In the closing 500, Minnesota, which had opened at 43 spm and settled at 38 faded to 36 and watched the Cougs row past, besting them by 1.2 seconds or about six seats. The Cougs had 4.6 seconds (open water) over fourth-place Orange Coast (the same crew that beat us by nine seconds at WIRA) and conceded to Bucknell by less than a second, somewhere between three and four seats. This was one of the rare moments when a crew executes its plan to perfection. Hats off to Bucknell for being ever-so-slightly faster that day.
Placing second in the Petite Final made the Cougs the eighth-fastest crew in a field of 30—our third-best ACRA finish so far. Note the four-place jump over last year’s 12th place finish and this year’s 12th place seed.

Real Time Race Reactions
Paul Enquist texted: “Just watched the V8. I’m speechless. Great race, great plan, great result. I would have loved to race with your guys as a teammate. Well rowed. Well done. Pass along my congratulations.”
Dave Emigh’s response: “Not sure I’ve ever seen a better job by any stroke oar! Sean willed/drove WSU relentlessly down the course.”
Coach Brevick replied: “The team has navigated lots of adversity the past few years. I am proud of them all, the seniors especially. Very happy Sean had a great race to finish his commodore year.”
STOP THE PRESSES! After reviewing a draft of this article, Paul emailed the editor: “Dave’s quote of my txt is accurate. However, here’s what I originally wrote: ‘I’m speechless and have tears streaming down my cheeks. I’m so happy and proud of those guys.’ We should all feel that way about this year’s results.”
Results
Complete ACRA Results: https://shorturl.at/pEHT2
Note the tabs on the upper left, one per day. A quick look shows how close the finishes were. In the MV8+ races, no more than eight or nine seconds separated first from sixth place in most of the Finals. UCLA, one of WSU’s legendary adversaries, took home the gold in 5:53.010. If we do not misread the tea leaves, WSU will be closing that 10-second gap much sooner than UCLA expects.
The Class of ’23 Legacy
Three graduating seniors entered WSU in the Fall of 2019 as Freshmen. Sean Swett, Mark Walker-Rittgers and Don Kelly were training for their first racing season when Covid shut everything down in March 2020. The men’s side shrank to about a dozen athletes in the spring of 2021, but Sean, Mark and Don contributed much of the work that kept the team together.

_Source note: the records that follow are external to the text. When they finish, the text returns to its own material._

-- ==== Sys2Proof/WellFormed.lean ====
section
/-! DEFINITION. Which commands name an event their row can be. The part takes nothing for the others (log 1). -/

namespace Sys2Proof

/-- Whether a frame's first whole byte makes it a read-back: 00h or FFh (R160, R162 case 2). -/
def readBackStart (bytes : List Byte) : Bool :=
  match bytes with
  | [] => false
  | b :: _ => b == 0x00 || b == 0xFF

/-- `Instr.wf i`: the operands are ones the row's event can come with. The leftover bits of a frame are fewer than a
byte; a read-back frame begins with 00h or FFh and a malformed one has at least a bit and does not; a DISABLE with
the other row's selector is the other row. Every other operand may hold any value its width allows. -/
def Instr.wf : Instr → Bool
  | .readBack bytes extra => readBackStart bytes && decide (extra < 8)
  | .malformedFrame bytes extra =>
      !readBackStart bytes && (!bytes.isEmpty || decide (0 < extra)) && decide (extra < 8)
  | .disableDrain selector => selector != 0x01
  | .disableDiscard selector => selector != 0x00
  | .upstreamWrite _ _ _ | .upstreamRead _ _ | .ureqWithdrawn | .directWriteComplete | .memoryReadComplete _
  | .entryWriteComplete | .receiptWriteComplete | .drdyRelease | .strayDrdy | .frameStart | .lineStart
  | .supervisionExpiry | .stallExpiry | .resetLine | .frameBegin | .ident | .status | .clearFlags _ | .setMask _
  | .setTiming _ | .getTiming | .stageWindow _ _ | .getWindow _ _ | .apply | .enable | .sealWindows _ | .flush _
  | .windowStatus _ | .takeIncident | .restart | .resetLineEnd | .sckRisingEdge _ | .sckFallingEdge
  | .noBitReceived => true

end Sys2Proof
end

I (Dave) visited Pullman the week before ACRAs, and I told them that the crew alumni understand and appreciate their efforts to sustain the squad through the pandemic. I told them that even though they are graduating, their four years of great work will continue to contribute to the future success of the team. Then they went to Oak Ridge and put their names in the Cougar Crew history books.
In just the third 1x race of his sculling career, Kelly finished second in the Petite Final; making him eighth in a field of 19 in the Varsity Men’s Single. The first heat was his 1x racing debut and his second race was the semi-final.
Swett is Commodore and has stroked the eight three seasons. Walker-Rittgers is Vice-Commodore and rows seven seat. Sean and Mark achieved the team’s top ergometer scores for the 2022–2023 season. In the Petite Final, their boat mates did a superb job of matching them stroke for stroke in what was clearly a punishingly long, strong and unforgiving 36 spm. Mark has been invited to a Training/Selection Camp for the 2023 World University Games to be held in China in August. We wish him the best.